Work request ::
Below are the entries to work from; restate word for word the portion that opens with the line containing "in bit 0. -/" and closes with the line containing "(List.range 128).foldl (fun", keeping both.

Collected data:
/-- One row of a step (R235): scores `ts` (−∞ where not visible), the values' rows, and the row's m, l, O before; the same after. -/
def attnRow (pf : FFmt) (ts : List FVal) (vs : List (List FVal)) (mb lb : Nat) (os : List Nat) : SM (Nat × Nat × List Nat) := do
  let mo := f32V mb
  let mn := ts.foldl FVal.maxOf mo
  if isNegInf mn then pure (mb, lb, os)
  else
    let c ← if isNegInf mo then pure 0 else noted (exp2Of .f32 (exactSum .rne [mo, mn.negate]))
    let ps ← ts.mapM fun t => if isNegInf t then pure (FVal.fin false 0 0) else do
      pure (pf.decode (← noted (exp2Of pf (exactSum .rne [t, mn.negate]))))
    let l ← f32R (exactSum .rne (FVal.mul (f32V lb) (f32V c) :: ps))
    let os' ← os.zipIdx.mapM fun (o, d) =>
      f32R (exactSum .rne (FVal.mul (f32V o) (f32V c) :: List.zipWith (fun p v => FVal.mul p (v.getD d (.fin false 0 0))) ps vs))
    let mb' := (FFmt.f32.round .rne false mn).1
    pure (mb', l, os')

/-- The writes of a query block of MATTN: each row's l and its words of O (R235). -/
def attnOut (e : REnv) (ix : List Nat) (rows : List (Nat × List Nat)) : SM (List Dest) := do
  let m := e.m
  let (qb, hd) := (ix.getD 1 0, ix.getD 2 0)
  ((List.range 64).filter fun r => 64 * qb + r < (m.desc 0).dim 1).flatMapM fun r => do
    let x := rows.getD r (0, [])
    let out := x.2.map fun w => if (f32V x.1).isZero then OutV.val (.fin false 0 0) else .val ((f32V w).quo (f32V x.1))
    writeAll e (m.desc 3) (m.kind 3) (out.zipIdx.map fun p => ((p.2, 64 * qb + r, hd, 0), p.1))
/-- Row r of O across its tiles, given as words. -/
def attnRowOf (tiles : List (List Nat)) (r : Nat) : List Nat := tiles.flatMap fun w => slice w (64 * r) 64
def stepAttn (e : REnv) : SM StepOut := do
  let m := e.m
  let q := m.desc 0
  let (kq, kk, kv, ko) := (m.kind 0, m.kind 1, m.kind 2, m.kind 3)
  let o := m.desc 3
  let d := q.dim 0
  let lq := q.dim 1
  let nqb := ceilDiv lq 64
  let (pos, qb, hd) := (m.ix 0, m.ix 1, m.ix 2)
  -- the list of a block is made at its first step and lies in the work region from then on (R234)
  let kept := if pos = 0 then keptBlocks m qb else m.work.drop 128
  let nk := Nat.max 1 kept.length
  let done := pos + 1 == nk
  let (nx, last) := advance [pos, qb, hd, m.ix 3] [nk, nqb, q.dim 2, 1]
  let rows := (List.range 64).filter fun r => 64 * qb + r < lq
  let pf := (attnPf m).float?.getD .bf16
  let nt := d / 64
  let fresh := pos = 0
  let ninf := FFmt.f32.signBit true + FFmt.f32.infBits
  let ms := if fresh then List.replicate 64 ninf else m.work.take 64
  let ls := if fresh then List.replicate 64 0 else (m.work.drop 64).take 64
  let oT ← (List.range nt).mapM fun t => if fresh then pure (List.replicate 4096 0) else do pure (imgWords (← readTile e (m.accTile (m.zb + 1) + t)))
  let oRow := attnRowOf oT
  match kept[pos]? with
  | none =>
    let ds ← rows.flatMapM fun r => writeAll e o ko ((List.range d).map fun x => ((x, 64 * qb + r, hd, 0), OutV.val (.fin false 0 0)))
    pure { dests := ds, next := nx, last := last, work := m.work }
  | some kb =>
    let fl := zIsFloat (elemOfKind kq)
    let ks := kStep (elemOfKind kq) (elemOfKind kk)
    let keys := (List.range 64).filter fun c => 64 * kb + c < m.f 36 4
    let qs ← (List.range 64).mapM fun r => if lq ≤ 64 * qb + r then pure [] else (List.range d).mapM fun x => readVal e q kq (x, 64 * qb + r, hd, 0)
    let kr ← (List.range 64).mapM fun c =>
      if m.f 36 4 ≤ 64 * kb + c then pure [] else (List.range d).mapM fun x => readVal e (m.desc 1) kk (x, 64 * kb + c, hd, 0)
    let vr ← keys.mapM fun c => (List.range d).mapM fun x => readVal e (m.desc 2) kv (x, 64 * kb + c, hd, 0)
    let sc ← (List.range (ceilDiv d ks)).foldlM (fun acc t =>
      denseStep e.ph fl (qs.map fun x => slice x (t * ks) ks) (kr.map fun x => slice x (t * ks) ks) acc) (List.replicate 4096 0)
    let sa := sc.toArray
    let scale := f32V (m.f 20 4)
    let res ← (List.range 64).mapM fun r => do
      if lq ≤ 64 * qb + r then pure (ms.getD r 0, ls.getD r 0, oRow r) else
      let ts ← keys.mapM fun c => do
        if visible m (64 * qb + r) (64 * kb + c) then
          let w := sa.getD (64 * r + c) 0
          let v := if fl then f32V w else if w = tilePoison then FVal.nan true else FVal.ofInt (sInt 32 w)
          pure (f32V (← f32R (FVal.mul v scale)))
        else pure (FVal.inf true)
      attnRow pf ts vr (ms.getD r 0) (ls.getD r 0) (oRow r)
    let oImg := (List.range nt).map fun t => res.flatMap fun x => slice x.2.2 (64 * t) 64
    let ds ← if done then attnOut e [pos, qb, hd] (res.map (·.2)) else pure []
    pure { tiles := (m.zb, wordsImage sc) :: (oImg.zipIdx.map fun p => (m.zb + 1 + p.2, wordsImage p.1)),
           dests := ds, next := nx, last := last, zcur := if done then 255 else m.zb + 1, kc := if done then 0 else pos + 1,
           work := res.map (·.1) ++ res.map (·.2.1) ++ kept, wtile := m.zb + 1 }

* * *

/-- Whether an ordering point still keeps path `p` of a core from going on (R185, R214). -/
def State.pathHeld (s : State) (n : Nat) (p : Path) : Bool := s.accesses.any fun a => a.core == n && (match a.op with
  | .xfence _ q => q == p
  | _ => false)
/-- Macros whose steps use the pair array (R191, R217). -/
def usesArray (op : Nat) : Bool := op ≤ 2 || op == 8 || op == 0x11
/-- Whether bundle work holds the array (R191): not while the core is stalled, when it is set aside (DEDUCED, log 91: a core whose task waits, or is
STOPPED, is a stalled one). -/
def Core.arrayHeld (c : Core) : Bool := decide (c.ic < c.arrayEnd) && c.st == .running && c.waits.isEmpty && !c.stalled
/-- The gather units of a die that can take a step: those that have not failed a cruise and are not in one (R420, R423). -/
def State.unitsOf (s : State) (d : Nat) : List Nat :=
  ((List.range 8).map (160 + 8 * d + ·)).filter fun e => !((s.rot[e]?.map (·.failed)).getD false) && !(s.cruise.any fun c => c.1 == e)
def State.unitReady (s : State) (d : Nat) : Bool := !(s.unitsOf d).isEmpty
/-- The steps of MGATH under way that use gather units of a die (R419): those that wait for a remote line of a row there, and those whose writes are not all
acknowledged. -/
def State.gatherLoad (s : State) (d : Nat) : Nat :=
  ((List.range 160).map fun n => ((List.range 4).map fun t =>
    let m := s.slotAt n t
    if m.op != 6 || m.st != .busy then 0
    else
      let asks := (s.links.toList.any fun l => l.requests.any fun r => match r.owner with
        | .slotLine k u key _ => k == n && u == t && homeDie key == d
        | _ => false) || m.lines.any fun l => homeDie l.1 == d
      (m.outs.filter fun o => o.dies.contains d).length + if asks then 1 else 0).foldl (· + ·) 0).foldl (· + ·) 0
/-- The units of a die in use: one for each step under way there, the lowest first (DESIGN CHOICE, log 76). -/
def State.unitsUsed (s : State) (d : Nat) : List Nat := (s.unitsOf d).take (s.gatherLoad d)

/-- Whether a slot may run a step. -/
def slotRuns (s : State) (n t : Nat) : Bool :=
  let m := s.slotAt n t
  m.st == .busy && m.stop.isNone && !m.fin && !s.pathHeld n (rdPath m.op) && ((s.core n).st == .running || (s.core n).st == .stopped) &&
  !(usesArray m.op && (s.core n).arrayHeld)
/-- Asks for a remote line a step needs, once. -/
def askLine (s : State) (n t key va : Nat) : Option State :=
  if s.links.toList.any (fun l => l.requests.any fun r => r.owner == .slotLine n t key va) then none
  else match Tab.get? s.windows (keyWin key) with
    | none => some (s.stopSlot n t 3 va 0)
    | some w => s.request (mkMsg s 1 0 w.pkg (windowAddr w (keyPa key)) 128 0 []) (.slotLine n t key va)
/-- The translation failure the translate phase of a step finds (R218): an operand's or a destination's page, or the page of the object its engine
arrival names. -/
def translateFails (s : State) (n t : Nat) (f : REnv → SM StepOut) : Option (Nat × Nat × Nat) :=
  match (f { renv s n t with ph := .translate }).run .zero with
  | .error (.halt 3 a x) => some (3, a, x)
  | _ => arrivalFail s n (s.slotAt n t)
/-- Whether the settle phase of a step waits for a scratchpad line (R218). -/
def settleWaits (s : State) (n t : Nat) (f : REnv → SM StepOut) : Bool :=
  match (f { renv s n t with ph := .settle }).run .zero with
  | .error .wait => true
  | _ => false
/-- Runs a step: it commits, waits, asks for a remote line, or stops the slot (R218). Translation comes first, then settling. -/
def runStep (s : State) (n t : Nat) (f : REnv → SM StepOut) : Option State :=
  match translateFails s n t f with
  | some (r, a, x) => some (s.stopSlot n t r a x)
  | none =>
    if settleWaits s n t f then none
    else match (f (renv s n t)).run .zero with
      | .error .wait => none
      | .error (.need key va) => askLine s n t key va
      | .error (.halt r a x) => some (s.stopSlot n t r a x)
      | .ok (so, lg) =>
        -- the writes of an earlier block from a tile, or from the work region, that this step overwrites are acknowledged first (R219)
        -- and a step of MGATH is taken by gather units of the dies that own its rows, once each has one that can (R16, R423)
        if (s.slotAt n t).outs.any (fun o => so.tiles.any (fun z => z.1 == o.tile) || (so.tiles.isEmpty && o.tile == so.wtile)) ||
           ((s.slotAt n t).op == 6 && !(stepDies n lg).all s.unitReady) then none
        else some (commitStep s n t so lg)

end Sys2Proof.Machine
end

* * *

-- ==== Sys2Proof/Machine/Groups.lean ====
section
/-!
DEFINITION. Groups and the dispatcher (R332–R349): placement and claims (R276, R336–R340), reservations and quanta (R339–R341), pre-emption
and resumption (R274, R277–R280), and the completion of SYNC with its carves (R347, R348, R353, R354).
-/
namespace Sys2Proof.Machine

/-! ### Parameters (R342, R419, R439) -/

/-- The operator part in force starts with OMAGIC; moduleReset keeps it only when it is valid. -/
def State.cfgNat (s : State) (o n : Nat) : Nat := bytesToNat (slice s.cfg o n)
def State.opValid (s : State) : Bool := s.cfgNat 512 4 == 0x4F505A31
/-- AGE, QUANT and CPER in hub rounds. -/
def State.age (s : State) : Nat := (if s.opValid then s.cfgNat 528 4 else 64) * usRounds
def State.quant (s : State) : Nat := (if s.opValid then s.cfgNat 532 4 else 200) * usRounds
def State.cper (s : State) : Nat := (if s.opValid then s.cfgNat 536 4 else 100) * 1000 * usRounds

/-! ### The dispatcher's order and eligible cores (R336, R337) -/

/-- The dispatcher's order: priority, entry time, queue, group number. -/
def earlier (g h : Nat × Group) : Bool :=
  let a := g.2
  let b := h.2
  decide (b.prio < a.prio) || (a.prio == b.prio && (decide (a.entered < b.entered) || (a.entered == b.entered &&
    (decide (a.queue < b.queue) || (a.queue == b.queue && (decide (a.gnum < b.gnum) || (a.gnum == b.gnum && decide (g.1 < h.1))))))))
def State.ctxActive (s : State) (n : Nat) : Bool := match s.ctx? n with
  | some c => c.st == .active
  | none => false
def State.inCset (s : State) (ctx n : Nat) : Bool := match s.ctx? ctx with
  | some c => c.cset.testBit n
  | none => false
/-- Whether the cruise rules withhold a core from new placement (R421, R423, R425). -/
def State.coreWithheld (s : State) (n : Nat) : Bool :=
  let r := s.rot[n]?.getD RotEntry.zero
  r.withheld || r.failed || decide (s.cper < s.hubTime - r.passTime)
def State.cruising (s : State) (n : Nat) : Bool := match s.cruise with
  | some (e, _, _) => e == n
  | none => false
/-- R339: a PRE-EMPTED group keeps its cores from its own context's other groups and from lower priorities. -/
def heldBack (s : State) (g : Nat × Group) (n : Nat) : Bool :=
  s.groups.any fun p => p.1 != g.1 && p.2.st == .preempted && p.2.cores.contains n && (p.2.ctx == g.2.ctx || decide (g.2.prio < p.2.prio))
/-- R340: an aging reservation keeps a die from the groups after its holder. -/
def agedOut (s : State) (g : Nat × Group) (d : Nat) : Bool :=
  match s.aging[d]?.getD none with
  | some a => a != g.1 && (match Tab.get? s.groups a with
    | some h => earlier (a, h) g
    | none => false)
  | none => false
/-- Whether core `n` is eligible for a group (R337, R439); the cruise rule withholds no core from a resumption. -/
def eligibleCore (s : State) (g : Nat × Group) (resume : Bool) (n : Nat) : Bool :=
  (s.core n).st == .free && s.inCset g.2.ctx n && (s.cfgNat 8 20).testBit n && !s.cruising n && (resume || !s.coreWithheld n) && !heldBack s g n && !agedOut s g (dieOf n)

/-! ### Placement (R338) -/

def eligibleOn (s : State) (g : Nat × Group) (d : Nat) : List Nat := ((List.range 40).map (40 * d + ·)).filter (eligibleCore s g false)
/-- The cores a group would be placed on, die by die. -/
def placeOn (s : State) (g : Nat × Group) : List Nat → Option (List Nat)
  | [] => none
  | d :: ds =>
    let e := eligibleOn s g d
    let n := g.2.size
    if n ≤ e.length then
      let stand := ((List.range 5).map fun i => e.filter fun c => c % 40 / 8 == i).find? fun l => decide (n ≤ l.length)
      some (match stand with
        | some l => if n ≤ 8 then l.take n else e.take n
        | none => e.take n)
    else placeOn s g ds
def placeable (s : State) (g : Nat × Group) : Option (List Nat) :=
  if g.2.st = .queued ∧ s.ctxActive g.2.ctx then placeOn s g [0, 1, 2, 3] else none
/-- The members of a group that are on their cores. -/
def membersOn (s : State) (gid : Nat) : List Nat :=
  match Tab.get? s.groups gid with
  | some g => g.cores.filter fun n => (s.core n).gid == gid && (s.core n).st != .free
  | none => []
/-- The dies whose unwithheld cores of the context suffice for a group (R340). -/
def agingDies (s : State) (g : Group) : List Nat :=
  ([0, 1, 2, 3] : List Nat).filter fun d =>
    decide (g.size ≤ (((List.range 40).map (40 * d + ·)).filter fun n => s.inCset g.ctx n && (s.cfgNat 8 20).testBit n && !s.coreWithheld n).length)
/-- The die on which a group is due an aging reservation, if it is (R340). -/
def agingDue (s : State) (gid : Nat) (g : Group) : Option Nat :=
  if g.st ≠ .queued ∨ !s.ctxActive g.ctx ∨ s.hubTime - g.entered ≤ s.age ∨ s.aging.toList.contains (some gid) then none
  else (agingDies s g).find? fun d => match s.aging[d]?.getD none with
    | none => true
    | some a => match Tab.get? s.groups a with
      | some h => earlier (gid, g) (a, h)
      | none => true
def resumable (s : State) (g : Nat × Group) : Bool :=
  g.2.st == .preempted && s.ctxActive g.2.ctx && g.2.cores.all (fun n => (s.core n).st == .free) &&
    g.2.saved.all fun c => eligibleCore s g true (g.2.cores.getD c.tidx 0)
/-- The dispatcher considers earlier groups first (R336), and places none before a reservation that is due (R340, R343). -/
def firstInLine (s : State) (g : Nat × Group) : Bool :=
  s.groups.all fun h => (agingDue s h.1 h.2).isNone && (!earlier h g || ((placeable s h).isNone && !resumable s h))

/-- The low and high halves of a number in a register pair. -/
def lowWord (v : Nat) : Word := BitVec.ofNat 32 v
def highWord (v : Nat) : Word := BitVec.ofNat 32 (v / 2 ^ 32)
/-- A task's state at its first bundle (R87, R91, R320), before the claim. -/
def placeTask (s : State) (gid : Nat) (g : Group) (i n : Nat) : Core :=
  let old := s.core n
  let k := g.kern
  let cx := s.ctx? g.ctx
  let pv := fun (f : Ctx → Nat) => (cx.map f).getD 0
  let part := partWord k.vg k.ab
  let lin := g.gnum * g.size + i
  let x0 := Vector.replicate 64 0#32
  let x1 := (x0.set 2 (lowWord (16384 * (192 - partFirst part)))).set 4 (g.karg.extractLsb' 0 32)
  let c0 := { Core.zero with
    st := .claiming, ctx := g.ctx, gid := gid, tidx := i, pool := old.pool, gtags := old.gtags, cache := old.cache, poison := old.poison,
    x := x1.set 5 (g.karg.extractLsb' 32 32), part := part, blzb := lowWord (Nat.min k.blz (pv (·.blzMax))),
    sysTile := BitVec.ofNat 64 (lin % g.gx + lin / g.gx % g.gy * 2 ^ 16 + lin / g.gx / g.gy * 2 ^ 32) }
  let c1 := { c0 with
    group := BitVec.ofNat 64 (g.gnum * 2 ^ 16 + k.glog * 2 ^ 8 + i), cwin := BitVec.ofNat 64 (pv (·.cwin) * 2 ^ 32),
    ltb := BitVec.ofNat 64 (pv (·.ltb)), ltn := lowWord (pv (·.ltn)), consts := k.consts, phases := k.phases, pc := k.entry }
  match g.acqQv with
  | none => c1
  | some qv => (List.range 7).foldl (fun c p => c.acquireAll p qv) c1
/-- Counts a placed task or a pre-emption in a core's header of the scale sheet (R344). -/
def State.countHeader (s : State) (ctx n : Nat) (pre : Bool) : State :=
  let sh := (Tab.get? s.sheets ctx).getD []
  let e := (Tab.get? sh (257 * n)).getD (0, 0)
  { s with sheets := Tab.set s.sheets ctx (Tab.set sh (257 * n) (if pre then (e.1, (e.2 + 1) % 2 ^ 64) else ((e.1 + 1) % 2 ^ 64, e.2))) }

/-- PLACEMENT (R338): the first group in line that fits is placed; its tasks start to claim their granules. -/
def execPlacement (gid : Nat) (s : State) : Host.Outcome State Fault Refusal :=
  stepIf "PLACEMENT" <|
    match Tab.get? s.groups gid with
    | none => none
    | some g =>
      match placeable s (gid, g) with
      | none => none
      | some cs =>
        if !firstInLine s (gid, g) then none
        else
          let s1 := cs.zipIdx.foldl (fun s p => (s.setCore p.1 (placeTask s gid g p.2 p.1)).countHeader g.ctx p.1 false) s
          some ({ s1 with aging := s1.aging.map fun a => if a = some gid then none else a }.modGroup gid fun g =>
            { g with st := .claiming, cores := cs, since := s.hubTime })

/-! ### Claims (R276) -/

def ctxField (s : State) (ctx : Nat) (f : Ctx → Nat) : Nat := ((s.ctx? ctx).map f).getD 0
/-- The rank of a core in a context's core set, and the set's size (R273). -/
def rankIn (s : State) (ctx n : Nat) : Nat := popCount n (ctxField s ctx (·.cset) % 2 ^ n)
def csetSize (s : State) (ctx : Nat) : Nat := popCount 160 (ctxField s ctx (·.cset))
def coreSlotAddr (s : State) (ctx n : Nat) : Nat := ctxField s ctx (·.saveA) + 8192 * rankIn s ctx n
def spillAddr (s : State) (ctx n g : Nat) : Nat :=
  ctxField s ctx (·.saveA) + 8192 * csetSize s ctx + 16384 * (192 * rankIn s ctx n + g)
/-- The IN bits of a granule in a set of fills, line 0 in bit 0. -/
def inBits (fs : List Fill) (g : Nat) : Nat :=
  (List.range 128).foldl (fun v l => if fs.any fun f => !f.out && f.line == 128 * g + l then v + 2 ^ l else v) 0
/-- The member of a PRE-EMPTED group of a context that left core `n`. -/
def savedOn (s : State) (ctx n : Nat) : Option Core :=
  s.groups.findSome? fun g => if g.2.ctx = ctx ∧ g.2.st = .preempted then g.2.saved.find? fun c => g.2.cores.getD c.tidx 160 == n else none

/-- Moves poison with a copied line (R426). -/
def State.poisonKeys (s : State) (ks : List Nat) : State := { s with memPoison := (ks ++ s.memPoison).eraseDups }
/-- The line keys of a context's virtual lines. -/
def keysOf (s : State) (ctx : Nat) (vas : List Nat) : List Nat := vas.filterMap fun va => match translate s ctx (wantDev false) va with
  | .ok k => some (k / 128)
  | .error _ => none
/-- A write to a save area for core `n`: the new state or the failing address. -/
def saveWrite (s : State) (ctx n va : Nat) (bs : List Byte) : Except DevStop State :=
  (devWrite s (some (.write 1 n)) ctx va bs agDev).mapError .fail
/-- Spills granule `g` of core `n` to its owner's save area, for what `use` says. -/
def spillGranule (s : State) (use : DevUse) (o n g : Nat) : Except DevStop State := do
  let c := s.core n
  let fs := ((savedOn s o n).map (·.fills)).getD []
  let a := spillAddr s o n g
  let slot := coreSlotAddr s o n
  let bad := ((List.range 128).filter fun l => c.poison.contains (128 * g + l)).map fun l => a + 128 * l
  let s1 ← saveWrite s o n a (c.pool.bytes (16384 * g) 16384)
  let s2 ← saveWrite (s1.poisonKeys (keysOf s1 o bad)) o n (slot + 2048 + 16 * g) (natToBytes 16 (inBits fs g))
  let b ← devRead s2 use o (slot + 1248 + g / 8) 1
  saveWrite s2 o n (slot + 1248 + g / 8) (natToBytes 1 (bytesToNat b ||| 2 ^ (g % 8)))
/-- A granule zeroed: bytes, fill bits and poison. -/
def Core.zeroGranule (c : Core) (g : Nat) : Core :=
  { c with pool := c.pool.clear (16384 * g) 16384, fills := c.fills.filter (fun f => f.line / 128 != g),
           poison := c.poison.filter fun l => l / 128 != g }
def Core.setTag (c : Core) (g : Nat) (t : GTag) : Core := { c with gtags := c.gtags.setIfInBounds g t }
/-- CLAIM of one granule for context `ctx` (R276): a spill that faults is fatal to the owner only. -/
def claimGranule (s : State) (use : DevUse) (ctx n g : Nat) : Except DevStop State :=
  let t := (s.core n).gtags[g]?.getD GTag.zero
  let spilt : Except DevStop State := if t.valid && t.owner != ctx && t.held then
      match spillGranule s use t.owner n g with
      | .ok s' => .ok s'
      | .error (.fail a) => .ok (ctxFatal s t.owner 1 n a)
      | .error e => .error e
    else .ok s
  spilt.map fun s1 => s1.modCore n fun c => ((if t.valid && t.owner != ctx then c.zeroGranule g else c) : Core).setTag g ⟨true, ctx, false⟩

Result of the task ::
/-- The IN bits of a granule in a set of fills, line 0 in bit 0. -/
def inBits (fs : List Fill) (g : Nat) : Nat :=
  (List.range 128).foldl (fun v l => if fs.any fun f => !f.out && f.line == 128 * g + l then v + 2 ^ l else v) 0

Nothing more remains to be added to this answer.